Stored data:

theorem plannedEvents_hardReset_absent {s : State} (h : s.cfg.rstRole = .absent) :
    plannedEvents s .hardReset = waitEvents s.cfg.tRstLow ++ waitEvents s.cfg.tRstSettle := by
  simp [plannedEvents, driveEvents_absent (role := .rst) h]

/-- Settles O15: the pulse is two drives of RST and two waits, and either drive can be the one that fails. -/
theorem hardResetPulsesReset : Obligations.HardResetPulsesReset := by
  intro s
  refine ⟨fun hh hrst hp => ?_, fun hh hrst => ?_, fun hh hrst hfail => ?_, fun hh hrst hok hfail => ?_,
    fun hh => exec_halted hh _, decodeDescriptor_hardReset⟩
  · rw [exec_ok_of_plan (preconditionError_hardReset hh) (plannedEvents_hardReset_present hrst)]
    · simp [returns, commitOf, commitReset, afterPlan, prepare, latchStep, pinDrives_append, busWrites_append]
    · simpa [pinDrives_append] using hp
    · simp [busOk, busWrites_append]
  · rw [exec_ok_of_plan (preconditionError_hardReset hh) (plannedEvents_hardReset_absent hrst)]
    · simp [returns, commitOf, commitReset, afterPlan, prepare, envAfter, pinDrives_append, busWrites_append]
    · simp [pinsOk, pinDrives_append]
    · simp [busOk, busWrites_append]
  · rw [exec_pinFail_of_plan (before := []) (preconditionError_hardReset hh) (plannedEvents_hardReset_present hrst)
      nofun nofun hfail]
    simp [returns, setHalted, setLatch, afterPlan, prepare]
  · rw [exec_pinFail_of_plan (preconditionError_hardReset hh) (plannedEvents_hardReset_present hrst)]
    · simp [returns, setHalted, setLatch, afterPlan, prepare, latchStep]
    · simpa [pinsOk] using hok
    · simp [busOk]
    · simpa using hfail

/-! ## `init` (41_controller.md R111) -/

theorem initStepEvents_present {cfg : Cfg} (h : cfg.dcRole = .present) (st : InitStep) :
    initStepEvents cfg st = [.pin .dc cfg.dcCmdLevel, .tx [st.cmd]] ++
      (if st.data = [] then [] else [.pin .dc (dcDataLevel cfg), .tx st.data]) ++ waitEvents st.waitUs := by
  rw [initStepEvents, commandEvents_present h, dataEvents_present h]

theorem pinDrives_initStepEvents {cfg : Cfg} (h : cfg.dcRole = .present) (st : InitStep) :
    pinDrives (initStepEvents cfg st) = if st.data = [] then 1 else 2 := by
  rw [initStepEvents_present h, pinDrives_append, pinDrives_wait]
  split <;> rfl

theorem busWrites_initStepEvents {cfg : Cfg} (h : cfg.dcRole = .present) (st : InitStep) :
    busWrites (initStepEvents cfg st) = if st.data = [] then 1 else 2 := by
  rw [initStepEvents_present h, busWrites_append, busWrites_wait]
  split <;> rfl

/-- After a step of the bring-up sequence DC has the level of its last burst. -/
theorem foldl_dc_initStepEvents {cfg : Cfg} (h : cfg.dcRole = .present) (st : InitStep) (dc : Latch) :
    (initStepEvents cfg st).foldl (latchStep .dc) dc =
      .driven (if st.data = [] then cfg.dcCmdLevel else dcDataLevel cfg) := by
  rw [initStepEvents_present h, List.foldl_append, latchStep_wait]
  split <;> rfl

/-- After a bring-up sequence DC has the level of the last burst of its last step. -/
theorem foldl_dc_initSeq {cfg : Cfg} (h : cfg.dcRole = .present) (seq : List InitStep) (dc : Latch) :
    (seq.flatMap (initStepEvents cfg)).foldl (latchStep .dc) dc =
      seq.getLast?.elim dc fun st => .driven (if st.data = [] then cfg.dcCmdLevel else dcDataLevel cfg) := by
  rcases seq.eq_nil_or_concat with rfl | ⟨before, st, rfl⟩
  · rfl
  · simp [foldl_dc_initStepEvents h]

/-- Settles O16: with DC Present the event list is the sequence's, and DC is the only pin in it. -/
theorem initSendsTheBringUpSequence : Obligations.InitSendsTheBringUpSequence := by
  intro s hh hds hdc hp hb
  have hpre : preconditionError s .init = none :=
    preconditionError_eq_none_iff.mpr ⟨hh, decide_eq_true hds, rfl, rfl⟩
  have hpins : pinDrives (plannedEvents s .init) = (s.cfg.initSeq.map fun st => if st.data = [] then 1 else 2).sum := by
    simp [plannedEvents, pinDrives_flatMap, pinDrives_initStepEvents hdc]
  have hbus : busWrites (plannedEvents s .init) = (s.cfg.initSeq.map fun st => if st.data = [] then 1 else 2).sum := by
    simp [plannedEvents, busWrites_flatMap, busWrites_initStepEvents hdc]
  have hlatch : ∀ r : PinRole, r ≠ .dc → ∀ latch, (plannedEvents s .init).foldl (latchStep r) latch = latch := by
    refine fun r hr => foldl_latchStep_of_notMem fun l => ⟨fun hm => ?_, pinFail_notMem_plannedEvents .init s r l⟩
    rcases role_of_pin_mem_plannedEvents hm with hrole | ⟨-, hi⟩ | ⟨-, on, hi⟩
    · exact hr hrole
    · cases hi
    · cases hi
  rw [exec_ok_of_plan hpre rfl (by rwa [hpins]) (by rwa [hbus]), afterPlan, hpins, hbus, hlatch .rst nofun,
    hlatch .bl nofun, plannedEvents, foldl_dc_initSeq hdc]
  simp only [funext (initStepEvents_present hdc)]
  cases s.cfg.initSeq.getLast? <;> rfl

/-! ## `set_orientation`, `set_address_window`, `eat_framebuffer` (41_controller.md R112 to R114) -/

/-- Settles O17: with DC Present the event list is two bursts with their drives. -/
theorem setOrientationSendsOneControlByte : Obligations.SetOrientationSendsOneControlByte := by
  intro s mode hh hds hdc hp hb
  have hpre : preconditionError s (.setOrientation mode) = none :=
    preconditionError_eq_none_iff.mpr ⟨hh, by simpa [acceptedIn] using hds, rfl, rfl⟩
  have hplan : plannedEvents s (.setOrientation mode) =
      [.pin .dc s.cfg.dcCmdLevel, .tx [s.cfg.cmds.madctl], .pin .dc (dcDataLevel s.cfg), .tx [madctlOf s.cfg mode]] := by
    rw [plannedEvents, commandEvents_present hdc, dataEvents_present hdc]
    rfl
  exact exec_ok_of_plan hpre hplan hp hb

/-- Settles O19: with DC Present the event list of a valid window is five bursts with their drives. -/
theorem setAddressWindowOpensMemoryWrite : Obligations.SetAddressWindowOpensMemoryWrite := by
  intro s x0 y0 x1 y1 hh hds hx hw hy hv hdc hp hb
  have hpre : preconditionError s (.setAddressWindow x0 y0 x1 y1) = none :=
    preconditionError_eq_none_iff.mpr
      ⟨hh, by simpa [acceptedIn] using hds, rfl, if_pos ⟨hx, hw, hy, hv⟩⟩
  have hplan : plannedEvents s (.setAddressWindow x0 y0 x1 y1) =
      [.pin .dc s.cfg.dcCmdLevel, .tx [s.cfg.cmds.caset],
       .pin .dc (dcDataLevel s.cfg), .tx [hi8 x0, lo8 x0, hi8 x1, lo8 x1],
       .pin .dc s.cfg.dcCmdLevel, .tx [s.cfg.cmds.raset],
       .pin .dc (dcDataLevel s.cfg), .tx [hi8 y0, lo8 y0, hi8 y1, lo8 y1],
       .pin .dc s.cfg.dcCmdLevel, .tx [s.cfg.cmds.ramwr]] := by
    simp only [plannedEvents, commandEvents_present hdc, dataEvents_present hdc]
    rfl
  exact exec_ok_of_plan hpre hplan hp hb

theorem view_length (s : State) (k : Nat) : (view s k).1.length = 2 * fbSize s.cfg := by
  simp [view]

/-- Settles O20: with DC Present the event list is one drive and the burst of the view, two bytes a cell. -/
theorem eatFramebufferSendsTheWholeView : Obligations.EatFramebufferSendsTheWholeView := by
  intro s k hh hds hk hdc hp hb
  have hpre : preconditionError s (.eatFramebuffer k) = none :=
    preconditionError_eq_none_iff.mpr ⟨hh, decide_eq_true hds, decide_eq_true hk, rfl⟩
  exact ⟨exec_ok_of_plan hpre (dataEvents_present hdc _) hp hb, view_length s _⟩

*PROBLEM DETAILS*: Transcribe the entries above word for word, from the first line through the line containing "simp [plannedEvents, driveEvents_absent", and nothing else.

*THE COMPLETED TASK*:
theorem plannedEvents_hardReset_absent {s : State} (h : s.cfg.rstRole = .absent) :
    plannedEvents s .hardReset = waitEvents s.cfg.tRstLow ++ waitEvents s.cfg.tRstSettle := by
  simp [plannedEvents, driveEvents_absent (role := .rst) h]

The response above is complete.